In Colorado, the Rocky Mountain Contemplative Higher Education Network (RMCHEN) launched in September 2006 with an event hosted by Naropa University. Peter Schneider, a renowned architecture professor at the University of Colorado-Boulder and Barbara Dilley, a former president of Naropa and an accomplished dancer, choreographer and educator, spoke at the launch of RMCHEN.

Contemplative media studies are a recent, pressing, topic due to the influx of technology in society. As its influence continues to increase, contemplative media studies is aimed at articulating an ethically responsive and economically sustainable architecture of human flourishing.

Dr Han F. de Wit, the author of "Contemplative psychology", outlined one of the first systematic works suggesting a framework in which a full-fledged contemplative psychology may be developed.

== In practice at Naropa University ==

The depth of insight and concentration reached through students’ disciplined engagement with contemplative practices alters the landscape of learning and teaching at Naropa University (Boulder, Colorado) founded by Chögyam Trungpa, Rinpoche in 1974.

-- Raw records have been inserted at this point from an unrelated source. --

-- ==== Sys2Proof/Machine/Ops.lean ====
section
/-! DEFINITION. The operations over memory and the state that every meaning is written with, and raising a
fault. All reads and writes of a state element go through them. -/

namespace Sys2Proof.Machine

/-! ## Memory (20_memory.md) -/

/-- The byte at an address (R56): the one listed, else the reset contents. -/
def Memory.read : Memory → Nat → Byte
  | [], a => resetByte a
  | (k, b) :: m, a => if k = a then b else Memory.read m a

/-- One byte stored, the canonical form kept: a byte equal to the reset contents is not listed. -/
def Memory.write : Memory → Nat → Byte → Memory
  | [], a, b => if b = resetByte a then [] else [(a, b)]
  | (k, c) :: m, a, b =>
    if a < k then (if b = resetByte a then (k, c) :: m else (a, b) :: (k, c) :: m)
    else if a = k then (if b = resetByte a then m else (a, b) :: m)
    else (k, c) :: Memory.write m a b

/-- The canonical form: addresses strictly rising, each inside `MEM`, and no byte equal to what an
unlisted address reads as. -/
abbrev Memory.wf (m : Memory) : Prop :=
  m.Pairwise (fun c d => c.1 < d.1) ∧ ∀ c ∈ m, c.1 < Config.memSize ∧ c.2 ≠ resetByte c.1

/-- `n` bytes read in ascending address order from `a` (R52, R60). -/
def Memory.readBlock (m : Memory) (a : Nat) : Nat → List Byte
  | 0 => []
  | n + 1 => m.read a :: Memory.readBlock m (a + 1) n

/-- Bytes stored in ascending address order from `a` (R52, R60). -/
def Memory.writeBlock (m : Memory) (a : Nat) : List Byte → Memory
  | [] => m
  | b :: bs => Memory.writeBlock (m.write a b) (a + 1) bs

/-! ## State elements: one accessor and one update each (10_state.md) -/

/-- `V[r]` (R21). -/
def State.reg (s : State) (r : Reg) : Byte := s.v[r.val]

/-- `V[r] <- b` (R21). -/
def State.setReg (s : State) (r : Reg) (b : Byte) : State := { s with v := s.v.set r.val b }

/-- `I <- w`, all 16 bits (R23). -/
def State.setIndex (s : State) (w : Word) : State := { s with i := w }

/-- `PC <- w`, odd or even (R24). -/
def State.setPc (s : State) (w : Word) : State := { s with pc := w }

/-- `DT <- b` (R25). -/
def State.setDelay (s : State) (b : Byte) : State := { s with dt := b }

/-- `ST <- b` (R26). -/
def State.setSound (s : State) (b : Byte) : State := { s with st := b }

/-- `MEM <- m` (R28). -/
def State.setMem (s : State) (m : Memory) : State := { s with mem := m }

/-- `FB <- fb` (R29). -/
def State.setDisplay (s : State) (fb : FrameBuffer) : State := { s with fb := fb }

/-- `MOD <- b` (R30). -/
def State.setModified (s : State) (b : Bool) : State := { s with modified := b }

/-- `KEYS <- ks` (R32). -/
def State.setKeys (s : State) (ks : BitVec 16) : State := { s with keys := ks }

/-- One random byte has been drawn (R41). -/
def State.nextDraw (s : State) : State := { s with rndDraws := s.rndDraws + 1 }

/-- `KEYS[k]` (R32). -/
def State.key (s : State) (k : Nat) : Bool := s.keys.getLsbD k

/-- `STACK[j]` (R27). -/
def State.stackEntry (s : State) (j : Fin 16) : Word := s.stack[j.val]

/-! ## The call stack (10_state.md R27) -/

/-- Push: `STACK[SP] <- w; SP <- SP + 1`, or nothing when `SP = 16`. -/
def State.push (s : State) (w : Word) : Option State :=
  if h : s.sp.val < 16 then
    some { s with stack := s.stack.set s.sp.val w, sp := ⟨s.sp.val + 1, by omega⟩ }
  else none

/-- Pop: `SP <- SP - 1` and the entry `STACK[SP]`, which stays in place, or nothing when `SP = 0`. -/
def State.pop (s : State) : Option (Word × State) :=
  if h : 0 < s.sp.val then
    some (s.stack[s.sp.val - 1], { s with sp := ⟨s.sp.val - 1, by omega⟩ })
  else none

/-! ## Faults (60_exceptions.md R180, R188) -/

/-- Taking an exception, the one way a step faults. The machine has no handler, vector, saved register or
mode (R188): the step ends, the fault is its result and no state element changes (40_step_cycle.md
R97). There is no return from it (R189). -/
def raise (f : Fault) : Result := .fault f

/-- The stall (40_step_cycle.md R98): no step is enabled in this state, and nothing changes. -/
def stall : Result := .fault .keyWait

/-- The labels of R180 (92_eei_decisions.md D20); the wait has none. -/
def Fault.code : Fault → Option Nat
  | .decodeError _ => some 1
  | .stackOverflow => some 2
  | .stackUnderflow => some 3
  | .boundsViolation _ => some 4
  | .keyWait => none

/-- All `n` addresses from `base` lie in `MEM`; the sum is not truncated, and no address is no violation
(20_memory.md R57, 48_display.md R171 (b)). -/
def rangeOk (base : Word) (n : Nat) : Bool := n = 0 || base.toNat + n ≤ Config.memSize

/-- The first offending address of a range that is not in `MEM`: `max(base, 0x1000)` (R185, conflict C14). -/
def firstOutside (base : Word) : Nat := max base.toNat Config.memSize

/-- The bounds check of a memory access, made for every address before anything is written (R57). -/
def guardRange (base : Word) (n : Nat) (k : Result) : Result :=
  if rangeOk base n then k else raise (.boundsViolation (firstOutside base))

/-! ## The program counter (40_step_cycle.md R94) -/

/-- The default advance, modulo 2^16. -/
def State.advancePc (s : State) : State := s.setPc (s.pc + 2#16)

/-- `pc <- target`, which replaces the default advance. -/
def State.jump (s : State) (target : Word) : State := s.setPc target

/-- A skip: past the next instruction when taken, else the default advance. -/
def State.skipIf (s : State) (taken : Bool) : State := s.setPc (s.pc + if taken then 4#16 else 2#16)

end Sys2Proof.Machine
end

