-- ==== Sys2Proof/Machine/LogicShift.lean ====
section
/-! DEFINITION. The logic and shift group (42_logic_shift.md). Only the shifts write `VF` as a flag. -/

namespace Sys2Proof.Machine

/-- `LD Vx, Vy` (R110). -/
def execLdVxVy (x y : Reg) (s : State) : Result :=
  .next (s.setReg x (s.reg y)).advancePc

/-- `OR Vx, Vy` (R111). -/
def execOrVxVy (x y : Reg) (s : State) : Result :=
  .next (s.setReg x (s.reg x ||| s.reg y)).advancePc

/-- `AND Vx, Vy` (R112). -/
def execAndVxVy (x y : Reg) (s : State) : Result :=
  .next (s.setReg x (s.reg x &&& s.reg y)).advancePc

/-- `XOR Vx, Vy` (R113). -/
def execXorVxVy (x y : Reg) (s : State) : Result :=
  .next (s.setReg x (s.reg x ^^^ s.reg y)).advancePc

/-- `SHR Vx` (R114): `V[y]` is neither read nor written. -/
def execShrVx (x _y : Reg) (s : State) : Result :=
  let a := s.reg x
  .next (s.setRegAndFlag x (a >>> 1) (lowBitFlag a)).advancePc

/-- `SHL Vx` (R115): `V[y]` is neither read nor written. -/
def execShlVx (x _y : Reg) (s : State) : Result :=
  let a := s.reg x
  .next (s.setRegAndFlag x (a <<< 1) (highBitFlag a)).advancePc

end Sys2Proof.Machine
end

 "The point is not to abandon scholarship but to ground it, to personalize it and to balance it with the fundamentals of mind training, especially the practice of sitting meditation so that inner development and outer knowledge go hand in hand. . . . A balanced education cultivates abilities beyond the verbal and conceptual to include matters of heart, character, creativity, self-knowledge, concentration, openness and mental flexibility."

—Judy Lief, former Naropa University president

=== Contemplative disciplines ===

Woven into the curriculum at Naropa, for example, are practices that include sitting meditation, tai chi, aikido, yoga, Chinese brushstroke and ikebana.

These are some of the most commonly referred-to contemplative practices, but there are many others, including other traditional arts, ritual practices and activist practices.